-- ==== Sys2Proof/Laws/KeepsRooms.lean ====
section
/-! SUPPORT. One lemma per operation of the Hearth, the Threshold, the chains, the time base and the start of a plan: it keeps what `Keeps` says. -/

namespace Sys2Proof.Machine

variable {u0 : Nat} {q0 : List Instr} {s : State}

theorem State.withEth_keeps (h : Keeps u0 q0 s) (e : Eth) : Keeps u0 q0 (State.withEth e s) := by
  unfold State.withEth
  try dsimp only
  with_reducible repeat' first
    | exact h | fail_if_no_progress (refine Keeps.mk rfl rfl rfl rfl rfl rfl rfl ?_)

theorem State.setChain_keeps (h : Keeps u0 q0 s) (leg : Nat) (c : Chain) : Keeps u0 q0 (State.setChain leg c s) := by
  unfold State.setChain
  try dsimp only
  with_reducible repeat' first
    | exact h | apply State.setHall_keeps

theorem State.applyChainReset_keeps (h : Keeps u0 q0 s) (leg : Nat) : Keeps u0 q0 (State.applyChainReset leg s) := by
  unfold State.applyChainReset
  try dsimp only
  with_reducible repeat' first
    | exact h | apply State.setChain_keeps | apply Keeps.ite

theorem State.applyChainSet_keeps (h : Keeps u0 q0 s) (x : Merged) (p : Stamped) : Keeps u0 q0 (State.applyChainSet x p s) := by
  unfold State.applyChainSet
  try dsimp only
  with_reducible repeat' first
    | exact h | apply State.setChain_keeps | apply State.abandonFade_keeps | fail_if_no_progress (refine Keeps.mk rfl rfl rfl rfl rfl rfl rfl ?_)
    | apply Keeps.ite

theorem State.resetChain_keeps (h : Keeps u0 q0 s) (leg : Nat) (cause : Nat) (x : Merged) : Keeps u0 q0 (State.resetChain leg cause x s) := by
  unfold State.resetChain
  try dsimp only
  with_reducible repeat' first
    | exact h | apply State.setChain_keeps | apply State.abandonFade_keeps | apply State.emitAt_keeps

theorem State.holdChain_keeps (h : Keeps u0 q0 s) (leg : Nat) : Keeps u0 q0 (State.holdChain leg s) := by
  unfold State.holdChain
  try dsimp only
  with_reducible repeat' first
    | exact h | apply State.setChain_keeps | apply State.abandonFade_keeps

theorem State.prepareChain_keeps (h : Keeps u0 q0 s) (leg : Nat) (x : Merged) : Keeps u0 q0 (State.prepareChain leg x s) := by
  unfold State.prepareChain
  try dsimp only
  with_reducible repeat' first
    | exact h | apply State.resetChain_keeps | apply State.applyChainSet_keeps | apply State.applyDue_keeps | apply State.applyChainReset_keeps
    | apply State.setChain_keeps | apply State.holdChain_keeps | fail_if_no_progress (refine Keeps.mk rfl rfl rfl rfl rfl rfl rfl ?_)
    | apply Keeps.ite | intro _ _ h | intro _ h | assumption | dsimp only | split

theorem State.endFade_keeps (h : Keeps u0 q0 s) (leg : Nat) : Keeps u0 q0 (State.endFade leg s) := by
  unfold State.endFade
  try dsimp only
  with_reducible repeat' first
    | exact h | apply State.setChain_keeps | apply State.emitAt_keeps | fail_if_no_progress (refine Keeps.mk rfl rfl rfl rfl rfl rfl rfl ?_)
    | apply Keeps.ite | intro _ _ h | intro _ h | assumption | dsimp only | split

theorem State.chainTrace_keeps (h : Keeps u0 q0 s) (leg : Nat) (x : Merged) : Keeps u0 q0 (State.chainTrace leg x s) := by
  unfold State.chainTrace
  try dsimp only
  with_reducible repeat' first
    | exact h | apply State.prepareChain_keeps | apply State.setChain_keeps | apply State.holdChain_keeps | apply State.endFade_keeps
    | fail_if_no_progress (refine Keeps.mk rfl rfl rfl rfl rfl rfl rfl ?_) | apply Keeps.ite | intro _ _ h | intro _ h | assumption | dsimp only
    | split

theorem execSynchronisingReset_keeps (h : Keeps u0 q0 s) (leg : Fin 2) : ResKeeps u0 q0 (execSynchronisingReset leg s) := by
  unfold execSynchronisingReset
  try dsimp only
  with_reducible repeat' first
    | exact h | apply State.prepareChain_keeps | apply ResKeeps.next | apply ResKeeps.ite | apply Keeps.ite | assumption | dsimp only | split

theorem execChainTrace_keeps (h : Keeps u0 q0 s) (leg : Fin 2) : ResKeeps u0 q0 (execChainTrace leg s) := by
  unfold execChainTrace
  try dsimp only
  with_reducible repeat' first
    | exact h | apply State.chainTrace_keeps | apply ResKeeps.next | apply ResKeeps.ite | apply Keeps.ite | assumption | dsimp only | split

theorem State.keepAltered_keeps (h : Keeps u0 q0 s) (flag : Bool) : Keeps u0 q0 (State.keepAltered flag s) := by
  unfold State.keepAltered
  try dsimp only
  with_reducible repeat' first
    | exact h | fail_if_no_progress (refine Keeps.mk rfl rfl rfl rfl rfl rfl rfl ?_) | apply Keeps.ite

theorem State.beginFadeIn_keeps (h : Keeps u0 q0 s) : Keeps u0 q0 (State.beginFadeIn s) := by
  unfold State.beginFadeIn
  try dsimp only
  with_reducible repeat' first
    | exact h | fail_if_no_progress (refine Keeps.mk rfl rfl rfl rfl rfl rfl rfl ?_)

theorem State.afterTec_keeps (h : Keeps u0 q0 s) : Keeps u0 q0 (State.afterTec s) := by
  unfold State.afterTec
  try dsimp only
  with_reducible repeat' first
    | exact h | apply State.beginFadeIn_keeps | apply Keeps.ite

theorem State.setpoint_keeps (h : Keeps u0 q0 s) (ch : Nat) (w : Word) : Keeps u0 q0 (State.setpoint ch w s) := by
  unfold State.setpoint
  try dsimp only
  with_reducible repeat' first
    | exact h | apply State.withHearth_keeps | fail_if_no_progress (refine Keeps.mk rfl rfl rfl rfl rfl rfl rfl ?_) | apply Keeps.ite

theorem State.writeDriveCfg_keeps (h : Keeps u0 q0 s) (ch : Nat) (w : Word) : Keeps u0 q0 (State.writeDriveCfg ch w s) := by
  unfold State.writeDriveCfg
  try dsimp only
  with_reducible repeat' first
    | exact h | apply State.withHearth_keeps | apply State.keepAltered_keeps | fail_if_no_progress (refine Keeps.mk rfl rfl rfl rfl rfl rfl rfl ?_)
    | apply Keeps.ite

theorem execChainGo_keeps (h : Keeps u0 q0 s) : ResKeeps u0 q0 (execChainGo s) := by
  unfold execChainGo
  try dsimp only
  with_reducible repeat' first
    | exact h | apply State.withHearth_keeps | fail_if_no_progress (refine Keeps.mk rfl rfl rfl rfl rfl rfl rfl ?_) | apply ResKeeps.next
    | apply ResKeeps.ite

theorem execChannelEnable_keeps (h : Keeps u0 q0 s) (ch : Fin 14) (w : Word) : ResKeeps u0 q0 (execChannelEnable ch w s) := by
  unfold execChannelEnable
  try dsimp only
  with_reducible repeat' first
    | exact h | apply State.writeDriveCfg_keeps | apply ResKeeps.next | apply ResKeeps.ite

theorem execTecLimit_keeps (h : Keeps u0 q0 s) (t : Fin 2) : ResKeeps u0 q0 (execTecLimit t s) := by
  unfold execTecLimit
  try dsimp only
  with_reducible repeat' first
    | exact h | apply State.report_keeps | apply State.withHearth_keeps | fail_if_no_progress (refine Keeps.mk rfl rfl rfl rfl rfl rfl rfl ?_)
    | apply ResKeeps.next | apply ResKeeps.ite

============================================================

◆ HOW TO COMPLETE THIS TASK
Write out the entire listing so that each line matches the original exactly.

◆ ANSWER TO THIS TASK
-- ==== Sys2Proof/Laws/KeepsRooms.lean ====
section
/-! SUPPORT. One lemma per operation of the Hearth, the Threshold, the chains, the time base and the start of a plan: it keeps what `Keeps` says. -/

namespace Sys2Proof.Machine

variable {u0 : Nat} {q0 : List Instr} {s : State}

theorem State.withEth_keeps (h : Keeps u0 q0 s) (e : Eth) : Keeps u0 q0 (State.withEth e s) := by
  unfold State.withEth
  try dsimp only
  with_reducible repeat' first
    | exact h | fail_if_no_progress (refine Keeps.mk rfl rfl rfl rfl rfl rfl rfl ?_)

theorem State.setChain_keeps (h : Keeps u0 q0 s) (leg : Nat) (c : Chain) : Keeps u0 q0 (State.setChain leg c s) := by
  unfold State.setChain
  try dsimp only
  with_reducible repeat' first
    | exact h | apply State.setHall_keeps

theorem State.applyChainReset_keeps (h : Keeps u0 q0 s) (leg : Nat) : Keeps u0 q0 (State.applyChainReset leg s) := by
  unfold State.applyChainReset
  try dsimp only
  with_reducible repeat' first
    | exact h | apply State.setChain_keeps | apply Keeps.ite

theorem State.applyChainSet_keeps (h : Keeps u0 q0 s) (x : Merged) (p : Stamped) : Keeps u0 q0 (State.applyChainSet x p s) := by
  unfold State.applyChainSet
  try dsimp only
  with_reducible repeat' first
    | exact h | apply State.setChain_keeps | apply State.abandonFade_keeps | fail_if_no_progress (refine Keeps.mk rfl rfl rfl rfl rfl rfl rfl ?_)
    | apply Keeps.ite

theorem State.resetChain_keeps (h : Keeps u0 q0 s) (leg : Nat) (cause : Nat) (x : Merged) : Keeps u0 q0 (State.resetChain leg cause x s) := by
  unfold State.resetChain
  try dsimp only
  with_reducible repeat' first
    | exact h | apply State.setChain_keeps | apply State.abandonFade_keeps | apply State.emitAt_keeps

theorem State.holdChain_keeps (h : Keeps u0 q0 s) (leg : Nat) : Keeps u0 q0 (State.holdChain leg s) := by
  unfold State.holdChain
  try dsimp only
  with_reducible repeat' first
    | exact h | apply State.setChain_keeps | apply State.abandonFade_keeps

theorem State.prepareChain_keeps (h : Keeps u0 q0 s) (leg : Nat) (x : Merged) : Keeps u0 q0 (State.prepareChain leg x s) := by
  unfold State.prepareChain
  try dsimp only
  with_reducible repeat' first
    | exact h | apply State.resetChain_keeps | apply State.applyChainSet_keeps | apply State.applyDue_keeps | apply State.applyChainReset_keeps
    | apply State.setChain_keeps | apply State.holdChain_keeps | fail_if_no_progress (refine Keeps.mk rfl rfl rfl rfl rfl rfl rfl ?_)
    | apply Keeps.ite | intro _ _ h | intro _ h | assumption | dsimp only | split

theorem State.endFade_keeps (h : Keeps u0 q0 s) (leg : Nat) : Keeps u0 q0 (State.endFade leg s) := by
  unfold State.endFade
  try dsimp only
  with_reducible repeat' first
    | exact h | apply State.setChain_keeps | apply State.emitAt_keeps | fail_if_no_progress (refine Keeps.mk rfl rfl rfl rfl rfl rfl rfl ?_)
    | apply Keeps.ite | intro _ _ h | intro _ h | assumption | dsimp only | split

theorem State.chainTrace_keeps (h : Keeps u0 q0 s) (leg : Nat) (x : Merged) : Keeps u0 q0 (State.chainTrace leg x s) := by
  unfold State.chainTrace
  try dsimp only
  with_reducible repeat' first
    | exact h | apply State.prepareChain_keeps | apply State.setChain_keeps | apply State.holdChain_keeps | apply State.endFade_keeps
    | fail_if_no_progress (refine Keeps.mk rfl rfl rfl rfl rfl rfl rfl ?_) | apply Keeps.ite | intro _ _ h | intro _ h | assumption | dsimp only
    | split

theorem execSynchronisingReset_keeps (h : Keeps u0 q0 s) (leg : Fin 2) : ResKeeps u0 q0 (execSynchronisingReset leg s) := by
  unfold execSynchronisingReset
  try dsimp only
  with_reducible repeat' first
    | exact h | apply State.prepareChain_keeps | apply ResKeeps.next | apply ResKeeps.ite | apply Keeps.ite | assumption | dsimp only | split

theorem execChainTrace_keeps (h : Keeps u0 q0 s) (leg : Fin 2) : ResKeeps u0 q0 (execChainTrace leg s) := by
  unfold execChainTrace
  try dsimp only
  with_reducible repeat' first
    | exact h | apply State.chainTrace_keeps | apply ResKeeps.next | apply ResKeeps.ite | apply Keeps.ite | assumption | dsimp only | split

theorem State.keepAltered_keeps (h : Keeps u0 q0 s) (flag : Bool) : Keeps u0 q0 (State.keepAltered flag s) := by
  unfold State.keepAltered
  try dsimp only
  with_reducible repeat' first
    | exact h | fail_if_no_progress (refine Keeps.mk rfl rfl rfl rfl rfl rfl rfl ?_) | apply Keeps.ite

theorem State.beginFadeIn_keeps (h : Keeps u0 q0 s) : Keeps u0 q0 (State.beginFadeIn s) := by
  unfold State.beginFadeIn
  try dsimp only
  with_reducible repeat' first
    | exact h | fail_if_no_progress (refine Keeps.mk rfl rfl rfl rfl rfl rfl rfl ?_)

theorem State.afterTec_keeps (h : Keeps u0 q0 s) : Keeps u0 q0 (State.afterTec s) := by
  unfold State.afterTec
  try dsimp only
  with_reducible repeat' first
    | exact h | apply State.beginFadeIn_keeps | apply Keeps.ite

theorem State.setpoint_keeps (h : Keeps u0 q0 s) (ch : Nat) (w : Word) : Keeps u0 q0 (State.setpoint ch w s) := by
  unfold State.setpoint
  try dsimp only
  with_reducible repeat' first
    | exact h | apply State.withHearth_keeps | fail_if_no_progress (refine Keeps.mk rfl rfl rfl rfl rfl rfl rfl ?_) | apply Keeps.ite

theorem State.writeDriveCfg_keeps (h : Keeps u0 q0 s) (ch : Nat) (w : Word) : Keeps u0 q0 (State.writeDriveCfg ch w s) := by
  unfold State.writeDriveCfg
  try dsimp only
  with_reducible repeat' first
    | exact h | apply State.withHearth_keeps | apply State.keepAltered_keeps | fail_if_no_progress (refine Keeps.mk rfl rfl rfl rfl rfl rfl rfl ?_)
    | apply Keeps.ite

theorem execChainGo_keeps (h : Keeps u0 q0 s) : ResKeeps u0 q0 (execChainGo s) := by
  unfold execChainGo
  try dsimp only
  with_reducible repeat' first
    | exact h | apply State.withHearth_keeps | fail_if_no_progress (refine Keeps.mk rfl rfl rfl rfl rfl rfl rfl ?_) | apply ResKeeps.next
    | apply ResKeeps.ite

theorem execChannelEnable_keeps (h : Keeps u0 q0 s) (ch : Fin 14) (w : Word) : ResKeeps u0 q0 (execChannelEnable ch w s) := by
  unfold execChannelEnable
  try dsimp only
  with_reducible repeat' first
    | exact h | apply State.writeDriveCfg_keeps | apply ResKeeps.next | apply ResKeeps.ite

theorem execTecLimit_keeps (h : Keeps u0 q0 s) (t : Fin 2) : ResKeeps u0 q0 (execTecLimit t s) := by
  unfold execTecLimit
  try dsimp only
  with_reducible repeat' first
    | exact h | apply State.report_keeps | apply State.withHearth_keeps | fail_if_no_progress (refine Keeps.mk rfl rfl rfl rfl rfl rfl rfl ?_)
    | apply ResKeeps.next | apply ResKeeps.ite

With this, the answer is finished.